The source code to perform this action is written in a function in src/data/make_dataset/make_dataset_twitter.py

A1c. Load Dataset

Goal: From csvs in data/processed, creates python objects such as np.array or pd.dataframes to be mostly used by functions and classes in models.

Called: as a library by other parts of the code

1) Use Case Models

tbd

The source code to perform these actions must be written in in src/data/load_dataset/.../.py

A2. FEATURES

The 2nd subpart of the program build features on top of the data python objects created by load_dataset.

  • Used as a library by other parts of codes
  • Returns: Mainly returns python data objects with new features built on top

Not clear yet if we'll have to use it.

tbd

A3. MODELS

The 3rd subpart of the program is related to everything related to model training/testing/predicting. In order to function it needs the appropriate dataset(s) made by data/make_dataset.

Before calling the parts here under in the CLI, it's good to know in advance if the needed code to make the needed dataset has already been done.

A3a.
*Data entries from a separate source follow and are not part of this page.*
theorem witness_StepExecutesSignatureEntry :
    midUnpack.run.map Run.idx = some 1 ∧ 1 < midUnpack.siglen.toNat ∧
    decodeKind (midUnpack.sig.read 1) = some .u16 ∧
    allFieldsDone.run.map Run.idx = some 32 ∧ allFieldsDone.siglen.toNat ≤ 32 := by decide

theorem witness_IncompleteCommandWaits :
    ({ State.reset with inp := [0x44, 0x02, 0x68] } : State).inp = (encode (.vqPushb [0x68, 0x69])).take 3 ∧
    3 < (encode (.vqPushb [0x68, 0x69])).length ∧ State.reset.inp = (encode .nop).take 0 ∧
    0 < (encode .nop).length ∧ State.reset.run = none := by decide

theorem witness_FieldKindCodesReadBack : Instr.isFieldKind .blob = true ∧ 8 ≤ (0x08 : Byte).toNat := by decide

theorem witness_WrittenWordsDecode :
    (List.replicate 255 (0x41 : Byte)).length ≤ 255 ∧ ([] : List Byte).length ≤ 255 := by decide +kernel

theorem witness_ResponseBytes :
    (List.replicate 255 (0x00 : Byte)).length ≤ 255 ∧ Instr.isFieldKind .txPop = false ∧ State.reset.run = none ∧
    exec .txPop State.reset = .next { State.reset with out := [failed .txEmpty] } ∧ (failed .txEmpty).status ≠ .ok :=
  ⟨(List.length_replicate).le, rfl, rfl, rfl, by decide⟩

theorem witness_CrcUnitFoldsBytes :
    ({ State.reset with inp := [0x10, 0x11, 0x31, 0x11, 0x32] } : State).inp =
      commandBytes (.crcClr :: [0x31, 0x32].map .crcUpd) := by decide

theorem witness_PayloadClearAndRead :
    (0xFE : Byte).toNat < ({ State.reset with plen := 255 } : State).plen.toNat ∧
    ({ State.reset with plen := 255 } : State).plen.toNat ≤ (0xFF : Byte).toNat ∧
    State.reset.plen.toNat ≤ (0x00 : Byte).toNat := by decide

theorem witness_PayloadAppend :
    ({ State.reset with plen := 255 } : State).plen.toNat = 255 ∧
    ({ State.reset with plen := 254 } : State).plen.toNat ≠ 255 ∧ State.reset.plen.toNat ≠ 255 := by decide

/-- A frame of 35 bytes with its last byte still to be popped. -/
def lastByteWaiting : State :=
  withFrame (frameOf (List.replicate 32 0x00)) 34

theorem witness_EncodeFrame :
    lastByteWaiting.txpos.toNat < lastByteWaiting.txlen.toNat ∧
    (withPayload (List.replicate 33 0x00)).txlen.toNat ≤ (withPayload (List.replicate 33 0x00)).txpos.toNat ∧
    32 < (withPayload (List.replicate 33 0x00)).plen.toNat ∧
    (withPayload (List.replicate 32 0x00)).plen.toNat ≤ 32 := by decide +kernel

theorem witness_TransmitPop :
    State.reset.txpos = State.reset.txlen ∧ lastByteWaiting.txpos ≠ lastByteWaiting.txlen ∧
    lastByteWaiting.txpos.toNat < 35 := by decide +kernel

/-- A payload in PB, and SEND with one more TX.POP at the port. -/
def sending (p : List Byte) : State :=
  { withPayload p with inp := 0x23 :: List.replicate (p.length + 4) 0x24 }

theorem witness_SendPopsTheEncodedFrame :
    ∀ p ∈ ([[], [0x02], List.replicate 32 0xFF] : List (List Byte)),
      (sending p).run = none ∧ (sending p).txlen.toNat ≤ (sending p).txpos.toNat ∧ (sending p).plen.toNat ≤ 32 ∧
      (sending p).inp = commandBytes (send (sending p).plen.toNat ++ [.txPop]) := by decide +kernel

/-- Reset, with the decoder in another state. -/
def decoderAt (d : DecState) : State :=
  { State.reset with dstate := d }

theorem witness_DecFeedFollowsTransitionTable :
    (decoderAt .waitHeader).dstate = .waitHeader ∧ (decoderAt .waitLength).dstate = .waitLength ∧
    (0xD5 : Byte) = 0xD5 ∧ (0xD4 : Byte) ≠ 0xD5 ∧ (0x01 : Byte) ≠ 0 ∧ (0x20 : Byte) ≠ 0 ∧
    (0x20 : Byte).toNat ≤ 32 ∧ 32 < (0x21 : Byte).toNat ∧
    ({ decoderAt .waitData with dexp := 32, dcnt := 31 } : State).dcnt.toNat < 32 ∧
    ({ decoderAt .waitCrc with dcrc := 0xD2 } : State).dcrc = 0xD2 ∧
    (0xD3 : Byte) ≠ ({ decoderAt .waitCrc with dcrc := 0xD2 } : State).dcrc ∧
    (decoderAt .ready).dstate = .ready := by decide

theorem witness_OnlyResetLeavesDecoderError :
    (decoderAt .error).dstate = .error ∧ exec (.pbApp 0x01) (decoderAt .error) =
      .next { decoderAt .error with pb := [(0, 0x01)], plen := 1, out := [okay] } := by
  constructor <;> rfl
Train

Goal: Based on a chosen algo, chosen hyperparameters and chosen train data set stored in data/processed/train, train a model and outputs it in the folder models in root. The ouput will mainly consists of weights

  • Called via CLI (but also as lib?)
  • Command: tbd
  • Other Arguments:
    • tbd
  • Outputs: store weights in a folder in models/ tbd

The source code to perform this action must written in src/models/typeoflibraryused/nameofalgo.py

A3b. Test

Goal: Based on a chosen train model (weights), a chosen test set in src/test and a chosen perofrmance metric, outputs the score of the model in a file tbd in data/processed/results and outputs the csv used to test with the predictions added somewhere in data/processed/results tbd.

  • Called via CLI (but also as lib?)
  • Command: tbd
  • Other Arguments:
    • tbd
  • Outputs:
    • score of the model in a file tbd in data/processed/results
    • csv used to test with the predictions added 'Postivie_pred', 'Negative_pred' somewhere in data/processed/results tbd

The source code to perform this action must written in src/models/typeoflibraryused/nameofalgo.py

A3c. Predict

Goal: Based on a chosen train model (weights), a chosen predict set in data/processed/predict and a chosen perofrmance metric outputs the csv used to predict with the predictions added.

The source code to perform this action must written in src/models/typeoflibraryused/nameofalgo.py

Based on a csv from a specific candidate on a specific day in data/processed/predict, outputs the csv with the predictions. Possibility to do many candidates and many dates all at once?

  • Called via CLI
  • Command: tbd
  • Other Arguments:
    • tbd
  • Outputs: csv as _data/processed/results/modelname_timestampofcommand/day/candidate.csv formatted as such:
    • 'Candidate': candidate name
    • 'pred': 1 if positive, 0 if negative
    • 'datetime': same format as in prodict csv passed in input
    • 'text': text of tweet

A4. TEST

The 4th part of the program is related to all the tests run in the CI/CD process. For each new block of code, a corresponding unit test need to be added somewhere in src/tests and the function written must start with "test_" to be tested by pytest.

A5. VISUALIZATION

The 5th part of the program takes csv results and creates charts from it.

tbd

B. DATA ARCHITECTURE

All the data are stored in the folder data located in the root folder of the project. The data stored is not git push and in order to retrieve it, dvc pull must be done.

tbd